Sharing these data out of the organization’s boundaries is not a viable solution since the anonymization 
of data may not be possible for certain data types such as genomic data and also since linking data sets 
increases the re-identification risk. Alternatively, research communities build domain-specific data 
infrastructures [11] e.g., bioinformatics, cohort studies, clinical research or biobanks. The problem of 
accessing data outside of the network remains, and since data are collected for a specific use and duplicated 
outside of the first data source, it limits the record linkage and integration of multimodal data. 


As a technical solution to centralized data sharing, i2b2 or DataShield provide software and tools to 
support querying and analysis of sensitive data in a distributed fashion by proposing their own technology 
stack and tools [12, 13, 14]. Nonetheless, since health data are generated and stored in a highly diverse 
system by heterogeneous stakeholders, it is very unlikely that these infrastructures will converge on a single 
solution. 


Another aspect is social and cultural. The sensitive nature of health data makes individuals and institutions 
hesitant to share their data. From the public perspective, people are more willing to accept and participate 
in data sharing if they are informed about existing safeguards and governance mechanisms. They are willing 
to contribute to science for better care and wellbeing; however, they want to decide who can use their 
data, for what purposes and make sure data users are accountable for their actions. A survey among 603 
secondary data users shows that 56% of the researchers who are willing to share their data demand a 
context with access control, and want to have a say or at least knowledge regarding the use of the data 
[15]. The current data sharing practice does not allow the owners to decide who can access the data and 
for which purpose. Although data sharing and licensing agreements set terms and conditions such as the 
limitation to a certain number of research purposes, the conditions of data transfer, not allowing attempts 
to establish individual identities or a maximally allowed time before data have to be destroyed, once data 
is out of the institutional boundaries, there is no mechanism for enforcement of these policies. 


The Personal Health Train (PHT) proposes an alternative approach which encompasses both technological 
and social aspects of sensitive data reuse.

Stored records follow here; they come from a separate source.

/-- QUAD_OP is stored and takes effect, or is refused; a slower point gates and relocks the clock first, a faster one first has its voltage acknowledged. A voltage acknowledged within 10 mV stands; without an answer it is written again three times, then its rail has failed. At TEMP_WARN a warning counts, at TEMP_TRIP a member fences. Every minute the monitors are summed, every hour logged. REPLAN_NOW and REPLAN_DAYS make every rail due; a due idle rail takes its new voltage. A manifest starts a download, a block is stored and marked, with the last one verification starts; it ends in state 3, 5 or 4 with the first failure's code. Activation starts loader service, which runs the new image as cause 5 or waits in state 8. A first start confirms by its mode; FW_CONFIRM confirms. -/
def Obligations.OperatingPointsAgeingAndFirmware : Prop :=
  ∀ (s : State),
    let same := fun c => Ends c s fun m => m = s.m
    let status := fun a c => Ends c s fun m => m = { s.m with out := .fwStatus a :: s.m.out }
    let p := s.m.pwr
    let now := s.m.clk.now
    let power := fun (m : M8) => m = { s.m with pwr := m.pwr }
    (s.awake →
      (∀ q v,
        let i := Instr.quadOp q v
        let point := p.point.get 0 q
        let target := railMv s.m q v
        (4 ≤ q → same i) ∧
        (q < 4 →
          (∀ a, quadOpAbort s.m q v = some a → status a i) ∧
          (quadOpAbort s.m q v = none → Ends i s fun m => odNat m (Od.QUAD_OP + q) = v ∧ (p.relock.get false q = true → m.pwr = { p with goal := p.goal.put q v })) ∧
          (quadOpAbort s.m q v = none ∧ p.relock.get false q = false →
            (point < v → Ends i s fun m => m.pwr.point.get 0 q = v ∧ m.pwr.relock.get false q = true ∧ m.out = s.m.out) ∧
            (v < point ∧ p.fwState ≠ 5 ∧ (getRail s.m q).target ≠ target → Ends i s fun m => m.pwr.point = p.point ∧
              getRail m q = { target := target, outcome := 1, sentAt := now, tries := 1 } ∧ m.out = .avs q target :: s.m.out)))) ∧
      (∀ q,
        (p.relock.get false q = false → same (.pllRelockDone q)) ∧
        (p.relock.get false q = true → (∃ m : M8, Ends (.pllRelockDone q) s fun m' => m' = m) ∧
          (p.goal.find q = none → Ends (.pllRelockDone q) s fun m => m.pwr = { p with relock := m.pwr.relock } ∧ m.pwr.relock.get false q = false ∧
            (∀ q', q' ≠ q → m.pwr.relock.get false q' = p.relock.get false q') ∧ power m))) ∧
      (∀ t : Int,
        (t < odNat s.m Od.TEMP_WARN → same (.tempWarn t)) ∧
        (odNat s.m Od.TEMP_WARN ≤ t → Ends (.tempWarn t) s fun m => m = { s.m with pwr := { p with tempWarns := p.tempWarns + 1, thermalWarn := true } }) ∧
        (t < odNat s.m Od.TEMP_TRIP → same (.tempTrip t)) ∧
        (odNat s.m Od.TEMP_TRIP ≤ t ∧ jobLoaded s.m = true ∧ s.m.grp.own ≠ [] ∧ s.m.grp.fenced = false → Ends (.tempTrip t) s fun m =>
          m.grp.fenced = true ∧ m.grp.fencedAt = now ∧ ∀ r ∈ s.m.grp.own, Recovering (coordFor s.m r) [(0, 1, 2), (12, 2, r), (15, 1, 3)] m)) ∧
      (∀ vs : List Nat,
        let sum := fun i => p.ageSums.get 0 i + vs.getD i 0
        (now < p.ageLast + 60000000000 → same (.ageingSample vs)) ∧
        (p.ageLast + 60000000000 ≤ now ∧ p.ageCount < 59 → Ends (.ageingSample vs) s fun m => power m ∧
          m.pwr = { p with ageSums := m.pwr.ageSums, ageCount := p.ageCount + 1, ageLast := now } ∧
          ∀ i, m.pwr.ageSums.get 0 i = if i < vs.length then sum i else p.ageSums.get 0 i) ∧
        (p.ageLast + 60000000000 ≤ now ∧ 59 ≤ p.ageCount → Ends (.ageingSample vs) s fun m => power m ∧
          m.pwr = { p with ageSums := [], ageCount := 0, ageLast := now, ageLog := m.pwr.ageLog } ∧
          ∀ i, m.pwr.ageLog.get [] i = if i < vs.length then (sum i / 60 :: p.ageLog.get [] i).take 8760 else p.ageLog.get [] i)) ∧
      (let due := p.replanAt + odNat s.m Od.REPLAN_DAYS * 86400000000000 ≤ now
       let all := fun (m : M8) => m.pwr = { p with replanAt := now, replanDue := List.range 9 } ∧ m = { s.m with pwr := m.pwr, opt := m.opt }
       (¬due → same (.replan [])) ∧ (due → Ends (.replan []) s all) ∧ Ends (.replanNow 0xA6E1) s all ∧ (∀ v, v ≠ 0xA6E1 → status 0x06090030 (.replanNow v)) ∧
       (∀ rail point s0 s10, ¬due ∧ rail ∈ p.replanDue ∧ railIdle s.m rail = true ∧ (point = 0 ∨ (rail < 4 ∧ point < 4)) →
         Ends (.replan [(rail, point, s0, s10)]) s fun m => rail ∉ m.pwr.replanDue ∧
           (s0 < s10 → Sparse.find m.pwr.volts (rail * 4 + point) = some (replanMv s.m rail point s0 s10 0)))) ∧
      (∀ sid b,
        let r := blockResult s.m sid b
        let k := leField b 0 4
        let i := Instr.fwBlock sid b
        (∀ a, fwBlockAbort s.m sid b = some a → Ends i s fun m => m.out = .fwStatus a :: s.m.out ∧ EntriesBut [Od.FW_RESULT] s.m m ∧
          odNat m Od.FW_RESULT = (if r = 0x100 then odNat s.m Od.FW_RESULT else r % 256) ∧ m = { s.m with dict := m.dict, out := m.out }) ∧
        (fwBlockAbort s.m sid b = none ∧ k = 0 → Ends i s fun m => odNat m Od.FW_STATE = 1 ∧ odNat m Od.FW_RESULT = 0 ∧ odNat m Od.BLOCKS_WRITTEN = 0 ∧
          m.pwr = { p with fwState := 1, fwManifest := b.drop 16, fwBlocks := [], fwOwner := sid } ∧ m = { s.m with pwr := m.pwr, dict := m.dict }) ∧
        (fwBlockAbort s.m sid b = none ∧ k ≠ 0 → Ends i s fun m => m.pwr.fwBlocks = p.fwBlocks.put k (b.drop 16) ∧
          odNat m Od.BLOCKS_WRITTEN = m.pwr.fwBlocks.length % 2 ^ 32 ∧
          odNat m Od.FW_STATE = (if m.pwr.fwBlocks.length = fwCount p.fwManifest then 2 else odNat s.m Od.FW_STATE) ∧
          m = { s.m with pwr := m.pwr, dict := m.dict })) ∧
      (odNat s.m Od.FW_STATE ≠ 2 → same .fwVerifyDone) ∧
      (odNat s.m Od.FW_STATE = 2 → Ends .fwVerifyDone s fun m =>
        let fails := if sha384 (fwBody s.m) ≠ slice p.fwManifest 32 48 then 6
          else if Config.signatureOk (p.fwManifest.take 128) (slice p.fwManifest 128 96) = false then 7
          else if fwSettings p.fwManifest < p.settings then 5 else 0
        odNat m Od.FW_STATE = (if fails ≠ 0 then 4 else if p.autoAct then 5 else 3) ∧
        odNat m Od.FW_RESULT = (if fails ≠ 0 then fails else odNat s.m Od.FW_RESULT) ∧ m = { s.m with pwr := m.pwr, dict := m.dict }) ∧
      (∀ v, (∀ a, fwActivateAbort s.m v = some a → status a (.fwActivate v)) ∧
        (fwActivateAbort s.m v = none → Ends (.fwActivate v) s fun m => odNat m Od.FW_STATE = 5 ∧ m.pwr.fwState = 5 ∧
          (∀ e < 8, (getEngine s.m e).cmd.any (fun c => c.own && c.phase < 3) = true → (getEngine m e).cmd = none) ∧
          m = { s.m with pwr := m.pwr, dict := m.dict, opt := m.opt })) ∧
      (odNat s.m Od.FW_STATE ≠ 5 → same .loaderRun) ∧
      (odNat s.m Od.FW_STATE = 5 →
        let sec := fwSec p.fwManifest
        (sha384 (fwBody s.m) ≠ slice p.fwManifest 32 48 → Ends .loaderRun s fun m => odNat m Od.FW_STATE = 8 ∧ odNat m Od.FW_RESULT = 6 ∧ m.mem = s.m.mem) ∧
        (sha384 (fwBody s.m) = slice p.fwManifest 32 48 → Ends .loaderRun s fun m => odNat m Od.FW_STATE = 6 ∧ m.pwr.fwRun = p.fwManifest ∧
          m.pwr.fwCopy = fwBody s.m ∧ odNat m Od.RESET_CAUSE = 5 + b2n s.m.safe.faultN * 2 ^ 16 ∧ m.tiles = [] ∧ m.sync = [] ∧
          (odNat s.m Od.SEC_FUSE < sec → odNat m Od.SEC_FUSE = sec))) ∧
      (∀ ok,
        let started := odNat s.m Od.FW_STATE = 6 ∨ odNat s.m Od.FW_STATE = 7
        let moves := odNat s.m Od.FW_STATE = 6 ∧ p.settings < fwSettings p.fwRun
        (¬started → same (.firstStart ok)) ∧
        (started → Ends (.firstStart ok) s fun m => m.fl.mounted = true ∧ (moves → m.pwr.settings = fwSettings p.fwRun) ∧
          (ok = false → odNat m Od.FW_STATE = 7 ∧ odNat m Od.FW_RESULT = 9) ∧
          (ok = true → (odNat m Od.FW_STATE = 0 ∧ m.grp.own = [] ∧ m.grp.isSpare = true) ∨ (odNat m Od.FW_STATE = 7 ∧ m.grp = s.m.grp)) ∧
          (ok = true ∧ ¬moves → odNat m Od.FW_STATE = if odNat s.m Od.FW_CONFIRM_MODE = 0 then 0 else 7))) ∧
      (∀ v, (∀ a, fwConfirmAbort s.m v = some a → status a (.fwConfirm v)) ∧
        (fwConfirmAbort s.m v = none → Ends (.fwConfirm v) s fun m => odNat m Od.FW_STATE = 0 ∧ m.grp = { s.m.grp with own := [], isSpare := true } ∧
          m.pwr = { p with preStored := none, fwState := 0 } ∧ m = { s.m with pwr := m.pwr, grp := m.grp, dict := m.dict }))) ∧
    (∀ rail,
      let r := getRail s.m rail
      (∀ mv,
        let meets := r.outcome = 1 ∧ mv ≤ r.target + 10 ∧ r.target ≤ mv + 10
        (¬meets → same (.avsAck rail mv)) ∧
        (meets ∧ (¬s.awake ∨ p.goal.find rail = none) → Ends (.avsAck rail mv) s fun m => getRail m rail = { r with outcome := 0 } ∧
          (∀ q, q ≠ rail → getRail m q = getRail s.m q) ∧ (getSrc m 0x18A).pending = true ∧
          m = { s.m with pwr := { p with rails := m.pwr.rails }, intc := m.intc, dict := m.dict }) ∧
        (∀ g, meets ∧ s.awake ∧ p.goal.find rail = some g ∧ p.relock.get false rail = false ∧ g < p.point.get 0 rail ∧ r.target = railMv s.m rail g →
          Ends (.avsAck rail mv) s fun m => m.pwr.point.get 0 rail = g ∧ m.pwr.relock.get false rail = true)) ∧
      (let late := r.outcome = 1 ∧ r.sentAt + odNat s.m Od.AVS_ACK_US * 1000 ≤ now
       let counts := fun (m : M8) => odNat m Od.AVS_TIMEOUTS = (odNat s.m Od.AVS_TIMEOUTS + 1) % 2 ^ 32
       (¬late → same (.avsAckTimeout rail)) ∧
       (late ∧ r.tries ≤ 3 → Ends (.avsAckTimeout rail) s fun m => counts m ∧ getRail m rail = { r with sentAt := now, tries := r.tries + 1 } ∧
         EntriesBut [Od.AVS_TIMEOUTS] s.m m ∧
         m = { s.m with dict := m.dict, out := .avs rail r.target :: s.m.out, pwr := { p with rails := m.pwr.rails } }) ∧
       (late ∧ 3 < r.tries → Ends (.avsAckTimeout rail) s fun m => counts m ∧ getRail m rail = { r with outcome := 2 } ∧
         (jobLoaded s.m = true → s.m.grp.own ≠ [] → m.grp.fenced = true) ∧
         (jobLoaded s.m = false → ∀ d ∈ railDomains rail, m.pwr.domOff.get false d = true))))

When data sharing is not achievable, using distributed analytics 
on distributed data becomes a viable solution. The PHT does not require the transfer of data from the 
holding entity. Rather than moving the data to the requester, it moves the analytics tasks to the data 
repositories and executes the tasks in a secure environment. In this approach, the owner of the data can 
remain in control and decide which part of the data will be analyzed for which specific purposes and by 
whom. This new approach requires discovering, understanding, exchanging and executing analytics tasks 
with minimum human intervention. 


FAIR principles becomes relevant not only for data but also for analytics tasks. In the fragmented landscape 
of data, interoperability and accessibility can be ensured by applying FAIR principles to the analytics tasks 


98 Data Intelligence 


Distributed Analytics on Sensitive Medical Data: The Personal Health Train 


and system components that interact with these tasks. In this paper, we will demonstrate the application of 
FAIR principles to the Personal Health Train approach. 


2. AN OPEN ECOSYSTEM WHERE DATA MEETS ANALYTICS: MACHINE READABILITY AT THE CORE 


The Personal Health Train provides an infrastructure to support distributed and federated solutions that 
utilize the data at the original location. Typically health data are produced by diverse sources, including 
care institutions, biomedical researchers, imaging facilities, clinical and population studies, genomic 
sequencing centers and by citizens themselves. It creates an open ecosystem by making self-contained, 
machine-readable analytics task exchangeable and executable in diverse systems. The PHT does not 
prescribe any specific standard or technology for data, and instead, it only requires publishing individual 
choices as metadata. The PHT focuses on making data, tasks, processes and algorithms findable, accessible, 
interoperable and reusable (FAIR). As a result, it enables data providers and data users to match FAIR data 
to FAIR analytics and empowers them to make informed decisions about participating in specific applications. 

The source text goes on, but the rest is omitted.